Quantum Simulation of Coupled Harmonic Oscillators: From Theory to Implementation

TL;DR

This paper explores practical implementations of a quantum algorithm for simulating coupled harmonic oscillators, demonstrating resource-efficient methods and potential for quantum advantage in physical applications.

Contribution

It develops and compares three concrete quantum simulation approaches for coupled oscillators, bridging theory and practical implementation.

Findings

Complex initial state preparation can be avoided in linear chains.

Resource benchmarks for different implementations are provided.

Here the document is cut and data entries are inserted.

-- ==== Sys2Proof/Decode.lean ====
section
/-! DEFINITION. Instruction words (spec/02): the formats of R42, the operand limits of R34 and of each entry, the decoder,
the prefix words and their placement (R44 to R47), the order of the checks (R52, R53), and the encoder. -/

namespace Sys2Proof

/-- A delimited code word: a halfword or a long word (spec/02 R26). -/
inductive CodeWord where
  | short (h : Half)
  | long (w : Word)
  deriving DecidableEq, Repr

/-- Why a bundle is not an instruction (spec/02 R52). -/
inductive DecodeError where
  | illegalEncoding
  | reservedField
  deriving DecidableEq, Repr

/-- The operand type of a 2-bit code (spec/02 R49). -/
def fpTypeOf (c : BitVec 2) : FpType :=
  match c.toNat with
  | 0 => .f32
  | 1 => .f64
  | 2 => .f16
  | _ => .bf16

/-- The 2-bit code of an operand type (spec/02 R49). -/
def fpTypeCode : FpType → BitVec 2
  | .f32 => 0#2
  | .f64 => 1#2
  | .f16 => 2#2
  | .bf16 => 3#2

/-! ### The formats -/

/-- A short word (spec/02 R39). -/
def shortWord (op : BitVec 4) (a d : BitVec 5) (m : Bool) : Half := a ++ d ++ op ++ BitVec.ofBool m ++ 0#1

/-- A word of format `LV` (spec/02 R42). -/
def lvWord (maj : BitVec 6) (fn : BitVec 3) (b a d : BitVec 7) (m : Bool) : Word :=
  fn ++ b ++ a ++ d ++ maj ++ BitVec.ofBool m ++ 1#1

/-- A word of format `LI` (spec/02 R42). -/
def liWord (maj : BitVec 6) (i : BitVec 10) (a d : BitVec 7) (m : Bool) : Word :=
  i ++ a ++ d ++ maj ++ BitVec.ofBool m ++ 1#1

/-- A word of format `LW` (spec/02 R42). -/
def lwWord (maj : BitVec 6) (i : BitVec 17) (d : BitVec 7) (m : Bool) : Word :=
  i ++ d ++ maj ++ BitVec.ofBool m ++ 1#1

/-- A word of format `LS` (spec/02 R42). -/
def lsWord (maj : BitVec 6) (fn : BitVec 6) (s d : BitVec 9) (m : Bool) : Word :=
  fn ++ s ++ d ++ maj ++ BitVec.ofBool m ++ 1#1

/-- A word of format `LT` (spec/02 R42). -/
def ltWord (maj : BitVec 6) (i : BitVec 12) (fn : BitVec 3) (d : BitVec 9) (m : Bool) : Word :=
  i ++ fn ++ d ++ maj ++ BitVec.ofBool m ++ 1#1

/-- A word of format `LX` (spec/02 R42). -/
def lxWord (maj : BitVec 6) (x : BitVec 3) (fn : BitVec 5) (s : BitVec 9) (d : BitVec 7) (m : Bool) : Word :=
  x ++ fn ++ s ++ d ++ maj ++ BitVec.ofBool m ++ 1#1

/-- A word of format `LM` (spec/02 R42). -/
def lmWord (maj : BitVec 6) (o : BitVec 2) (z : BitVec 3) (b : BitVec 5) (a d : BitVec 7) (m : Bool) : Word :=
  o ++ z ++ b ++ a ++ d ++ maj ++ BitVec.ofBool m ++ 1#1

/-- A word of format `LA` with its width bit (spec/12 R266). -/
def laWord (maj : BitVec 6) (fn : BitVec 3) (w : Bool) (b : BitVec 6) (a d : BitVec 7) (m : Bool) : Word :=
  fn ++ BitVec.ofBool w ++ b ++ a ++ d ++ maj ++ BitVec.ofBool m ++ 1#1

/-- A word of format `LE` (spec/02 R42). -/
def leWord (maj : BitVec 6) (fn : BitVec 2) (t : BitVec 6) (q p : BitVec 8) (m : Bool) : Word :=
  fn ++ t ++ q ++ p ++ maj ++ BitVec.ofBool m ++ 1#1

/-- A word of format `LC` (spec/02 R42). -/
def lcWord (maj : BitVec 6) (o : BitVec 24) (m : Bool) : Word := o ++ maj ++ BitVec.ofBool m ++ 1#1

/-- A word of format `LB` (spec/02 R42). -/
def lbWord (maj : BitVec 6) (o : BitVec 20) (n : Bool) (p : BitVec 3) (m : Bool) : Word :=
  o ++ BitVec.ofBool n ++ p ++ maj ++ BitVec.ofBool m ++ 1#1

/-- A word of format `LU` (spec/02 R42). -/
def luWord (maj : BitVec 6) (o : BitVec 14) (z : Bool) (s : BitVec 9) (m : Bool) : Word :=
  o ++ BitVec.ofBool z ++ s ++ maj ++ BitVec.ofBool m ++ 1#1

/-! ### Operand limits -/

/-- Whether a register number is even (spec/02 R34). -/
def evenReg {n : Nat} (r : BitVec n) : Bool := r.toNat % 2 == 0

/-- Whether a register number opens a quad. -/
def quadReg {n : Nat} (r : BitVec n) : Bool := r.toNat % 4 == 0

/-- Whether the registers of an FP64 operand list are even (spec/02 R34, R49). -/
def fpRegs (t : FpType) (rs : List (BitVec 7)) : Bool := t != .f64 || rs.all evenReg

/-- The registers a conversion's source and destination span: `none` for an unlisted code (spec/07 R161). -/
def fcvtSpans (c : Nat) : Option (Nat × Nat) :=
  match c with
  | 0 => some (1, 2)
  | 1 => some (2, 1)
  | 2 | 3 | 4 | 5 => some (1, 1)
  | 6 | 7 => some (2, 1)
  | 8 | 9 => some (2, 1)
  | 10 | 11 => some (1, 2)
  | 12 | 13 => some (1, 1)
  | 16 | 17 | 18 | 19 | 20 => some (1, 1)
  | 21 | 22 | 23 => some (4, 1)
  | 24 | 25 => some (1, 4)
  | 26 | 27 | 28 | 29 => some (1, 1)
  | 32 | 33 => some (1, 1)
  | 34 | 35 => some (2, 1)
  | 36 | 37 => some (1, 2)
  | 38 | 39 => some (2, 2)
  | 40 | 41 | 42 | 43 => some (1, 1)
  | 48 | 49 => some (1, 1)
  | 50 | 51 => some (1, 2)
  | 52 | 53 => some (2, 1)
  | 54 | 55 => some (2, 2)
  | 56 | 57 | 58 | 59 => some (1, 1)
  | 60 => some (1, 1)
  | 61 => some (2, 2)
  | 62 | 63 => some (1, 1)
  | _ => none

/-- Whether a register opens a span of `n` registers: a pair is even, a quad a multiple of 4 (spec/07 R160). -/
def spanReg (n : Nat) (r : BitVec 7) : Bool := r.toNat % n == 0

Physical applications like normal modes extraction are demonstrated.

Abstract

We investigate the quantum algorithm of Babbush et al. (arXiv:2303.13012v3) for simulating coupled harmonic oscillators, which promises exponential speedups over classical methods. Focusing on linearly connected oscillator chains, we bridge the gap between theory and implementation by developing and comparing three concrete realizations of the algorithm. First, we implement a sparse initial state preparation combined with product-formula (Suzuki-Trotter) Hamiltonian simulation. Second, we implement a fully quantum, oracle-based framework in which classical data are accessed via oracles, the Hamiltonian is block-encoded, and time evolution is performed using QSVT-based Hamiltonian simulation. Third, we propose an efficient alternative that combines the sparse state-preparation routine of the first approach with the oracle and block-encoding-based simulation pipeline of the second. We provide these implementations on Classiq, a high-level quantum design platform and provide appropriate resource benchmarks. Our simulation results show that the complex initial state preparation proposed by Babbush et al. can be circumvented at least in the linear-chain case. Finally, we illustrate two physical applications-extracting normal modes and simulating coarse-grained energy propagation-demonstrating how the algorithm connects to measurable observables. Our results clarify the resource requirements of the algorithm and provide concrete pathways toward practical quantum advantage.